В желто-синих волнах, далеко от берега мелькнуло лицо Давида с темным кружком разинутого рта. Раздался захлебывающийся рев, и все исчезло. Появилась на миг рука и исчезла тоже. Иванов скинул пиджак. “Я иду, — крикнул он, — я иду, держись!” Он зашлепал по воде, упал, ледяные штаны прилипли к голеням, ему показалось, что голова Давида мелькнула опять, в это мгновение хлынула волна, сбила шляпу, он ослеп, хотел снять очки, но от волнения, от холода, от томительной слабости во всем теле, не мог с ними справиться, почувствовал, что волна, отступив, оттянула его на большое расстояние от берега; и поплыл, стараясь высмотреть Давида. Тело было в тесном, мучительно-холодном мешке, нечем было дышать, сердце напрягалось невероятно. Внезапно, сквозь него что-то прошло, как молниевидный перебор пальцев по клавишам, — и это было как раз то, что все утро он силился вспомнить. Он вышел на песок. Песок, море и воздух окрашены были в странный цвет, вялый, матовый, и все было очень тихо. Ему смутно подумалось, что наступили сумерки, — и что теперь Давид давно погиб, и он ощутил знакомый по прошлой жизни острый жар рыданий. Дрожа и склоняясь к пепельному песку, он кутался в черный плащ со змеевидной застежкой, который видел некогда на приятеле-студенте, в осенний день, давным-давно, — и так жаль было матери Давида, — и что ей сказать: я не виноват, я сделал все, чтобы его спасти, — но я дурно плаваю, у меня слабое сердце, и он утонул... Что-то однако было не так в этих мыслях, — и осмотревшись, увидя только пустынную муть, увидя, что он один, что нет рядом Давида, он вдруг понял, что, раз Давида с ним нет, значит, Давид не умер.

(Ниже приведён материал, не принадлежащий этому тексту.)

/-- The force output of a tile cannot drive: the tile or its core fenced, its power off or its kindling still due (R116, R144, R562). -/
def State.forceOff (s : State) (n : Nat) : Bool :=
  s.tileFenced n || s.coreFenced n || s.node.va5Off || s.kindleWaits n || !s.unitUp (dieOfTile n) (2 + 9 * (groupOfTile n % 4) + n % 8)

/-- The force output of a tile after a fence or a power-fail, once nothing else holds it off: at its INIT value as on entry (R535, R562,
log 35); a force latch and a safe action stay (R136, R143). -/
def State.resumeForce (s : State) (n : Nat) : State :=
  let old := (s.tile n).force
  if !old.mode.forcing || old.phase = .latched || s.forceOff n then s
  else
    let s := s.enterForce n
    if old.hold then s.modForce n (fun f => { f with
      hold := true, held := old.held, target := old.target, phase := if old.held = 0 then .safe else f.phase })
    else s

/-- A tile that no fence holds any more returns to its committed mode after a fence or a power-fail: conversions with recovery, chains
afresh (R535, R562). -/
def State.resumeTile (s : State) (n : Nat) : State :=
  let m := (s.tile n).force.mode
  let s := s.resumeForce n
  if s.tileFenced n then s
  else if m = .acq || m = .forceSense then s.beginConverting n (s.edge + 1) else s

/-! ### What the next draught edge brings into effect (R86, R121) -/

/-- A TILE_MODE at its effective edge: a ramp-down begins, and holds nothing that another TILE_MODE would wait for (R123, log 68), or the
mode is entered (R121). Where the force output cannot drive it is lost at once (R116, R144). -/
def State.modeEdge (s : State) (n : Nat) (m : TileMode) (ramp : Bool) : State :=
  let f := (s.tile n).force
  if (s.findOp 0x0207 n).isNone then s
  else if f.mode.forcing && !m.forcing && ramp && f.driving then
    let s := s.modForce n (fun f => { f with ramp := true, rampTo := m })
    { s with host := { s.host with ops := s.host.ops.map (fun o => if o.opcode = 0x0207 && o.key = n then { o with names := [] } else o) } }
  else
    let s := s.enterMode n m s.edge
    (if s.forceOff n then s.forceLost n else s).modeDone n

def State.edgeAct (s : State) : EdgeAct → State
  | .fe n chop refsel cmxEv ovpEv => s.modTile n (fun t =>
      { t with fe := { t.fe with chop := chop, refsel := refsel, cmxEv := cmxEv, ovpEv := ovpEv } })
  | .feGroup g auxPair aux => s.modGroup g (fun x => { x with fe := { x.fe with auxPair := auxPair, aux := aux } })
  | .mode n m ramp => s.modeEdge n m ramp

/-- A draught edge: what was accepted since the last one takes effect. -/
def State.edgeActs (s : State) : State := s.due.foldl (fun s a => s.edgeAct a) { s with due := [] }

/-- KINDLE_QUEUE_SLOT: at most every 25 us the queue of a die serves its lowest tile: a TILE_MODE from OFF is accepted there, and
other tiles resume (R562). -/
def execKindleQueueSlot (die : Nat) (s : State) : Host.Outcome State Fault Refusal :=
  if s.node.dies ≤ die then .fault (.absentUnit "die" die)
  else
    let k := tget {} s.node.kindle die
    let early := match k.lastSlot with
      | some t => s.now < t + 25000
      | none => false
    match k.queue with
    | [] => .next s
    | n :: rest =>
      if early || s.node.va5Off then .next s
      else
        let s := s.modKindle die (fun k => { k with queue := rest, lastSlot := some s.now })
        match s.findOp 0x0207 n with
        | some o => .next (s.atNextEdge (.mode n (modeOf (o.req.u 18 0 2)) false))
        | none => .next (s.resumeTile n)

/-! ### Commands (R147 to R153) -/

/-- TILE_MODE: accepted; in effect at the next draught edge (R121), out of OFF when the queue of the die serves the tile (R562). BUSY out of
OFF on a die that is not KINDLED: DESIGN CHOICE (log 79). -/
def tileModeSpec : CmdSpec :=
  { opcode := 0x0207
    names := tileNames
    opLogged := fun r s => (modeOf (r.u 18 0 2)).forcing ≠ (s.tile (r.u 16 0 16)).force.mode.forcing
    refuse := fun r _ s =>
      let n := r.u 16 0 16
      let m := modeOf (r.u 18 0 2)
      let t := s.tile n
      let slots := t.seq.active ++ (match t.seq.commit with
        | some c => c.list
        | none => [])
      [beyondTile s n, notOwner s r n, (m.forcing && !s.isForcePort n, .rights), tileIsFenced s n,
       (m.forcing && (s.seal (s.tileOwner n) ≠ .never || s.granted n), .combination),
       (m ≠ .forceSense && slots.any (fun d => dSrc d = 5), .combination),
       (m = .forceSense && s.node.derated.contains (dieOfTile n), .combination),
       (t.force.ramp, .busy), (m ≠ .off && s.noStreams, .busy), (m ≠ .off && !s.awake (s.tileOwner n), .busy),
       (m ≠ .off && !(tget {} s.node.kindle (dieOfTile n)).kindled, .busy), (m.forcing && !s.calUp n, .busy)]
    act := fun r s =>
      let n := r.u 16 0 16
      let m := modeOf (r.u 18 0 2)
      let f := (s.tile n).force
      let s := if f.mode = .off && m ≠ .off then s.kindleTile n else s.atNextEdge (.mode n m (r.b 18 2))
      { st := s.startOp { opMark 0x0207 with names := tileNames } n r 0 0, late := true } }

/-- TILE_MODE (R121, R148). -/
def execTileMode (r : Req) (s : State) : Host.Outcome State Fault Refusal := .next (tileModeSpec.run r s)

def forceConfigSpec : CmdSpec :=
  { opcode := 0x0601
    names := fun r => tileNames r ++ (if r.b 19 7 then [nStove (r.u 19 0 5)] else [])
    refuse := fun r w s =>
      let n := r.u 16 0 16
      let f := (s.tile n).force
      let same := f.range = r.u 18 0 2 && f.init = r.u 18 3 2 && f.slew = r.b 18 2 && f.writerStove = r.b 19 7 && (!r.b 19 7 || f.stove = r.u 19 0 5)
      [beyondTile s n, (r.u 18 0 2 = 3 || r.u 18 3 2 = 3 || r.u 18 5 2 = 3, .badParam),
       (r.b 18 2 && (r.u 20 0 16 = 0 || 20000 < r.u 20 0 16 || r.u 22 0 16 = 0 || 10000 < r.u 22 0 16), .badParam),
       (r.b 19 7 && s.nStoves ≤ r.u 19 0 5, .badParam), needs w 1, notOwner s r n,
       (r.b 19 7 && s.stoveOwner (r.u 19 0 5) ≠ s.tileOwner n, .rights), tileIsFenced s n, tileSealed s n,
       (f.mode.forcing && !(f.atRest && same), .busy)]
    act := fun r s =>
      { st := s.modForce (r.u 16 0 16) (fun f => { f with
          range := r.u 18 0 2, slew := r.b 18 2, init := r.u 18 3 2, safeAction := r.u 18 5 2, stove := r.u 19 0 5,
          writerStove := r.b 19 7, vmax := r.u 20 0 16, acc := r.u 22 0 16, initTarget := BitVec.ofNat 32 (r.u 24 0 32),
          safeTarget := BitVec.ofNat 32 (r.u 28 0 32), limitEv := r.b 32 0, foldEv := r.b 32 1, contEv := r.b 32 2 }) } }

/-- FORCE_CONFIG (R149). -/
def execForceConfig (r : Req) (s : State) : Host.Outcome State Fault Refusal := .next (forceConfigSpec.run r s)

def forceTargetSpec : CmdSpec :=
  { opcode := 0x0602
    names := tileNames
    refuse := fun r _ s =>
      let n := r.u 16 0 16
      let f := (s.tile n).force
      [beyondTile s n, notOwner s r n, tileIsFenced s n, (!f.mode.forcing, .combination), (f.writerStove, .busy)]
    act := fun r s => { st := s.takeTarget (r.u 16 0 16) (BitVec.ofNat 32 (r.u 20 0 32)) } }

Только тогда были сняты тусклые очки. Ровный, матовый туман сразу прорвался, дивно расцвел, грянули разнообразные звуки — шум волн, хлопание ветра, человеческие крики, — и Давид стоял по щиколке в яркой воде, не знал, что делать, трясся от страха и не смел объяснить, что он барахтался в шутку, а поодаль люди ныряли, ощупывали до дна воду, смотрели друг на друга выпученными глазами и ныряли опять, и возвращались ни с чем, и другие кричали им с берега, советовали искать левее, и бежал человек с краснокрестной повязкой на рукаве, и трое в фуфайках сталкивали в воду скрежещущую лодку, и растерянного Давида уводила полная женщина в пенсне, жена ветеринара, котрый должен был приехать в пятницу, но задержался, и Балтийское море искрилось от края до края, и поперек зеленой дороги в поредевшем лесу лежали, еще дыша, срубленные осины, и черный от сажи юноша, постепенно белея, мылся под краном на кухне, и над вечным снегом Новозеландских гор порхали черные попугайчики, и, щурясь от солнца, рыбак важно говорил, что только на девятый день волны выдадут тело.

11. СЛУЧАЙ ИЗ ЖИЗНИ

За стеною Павел Романович с хохотом рассказывал, как от него ушла жена.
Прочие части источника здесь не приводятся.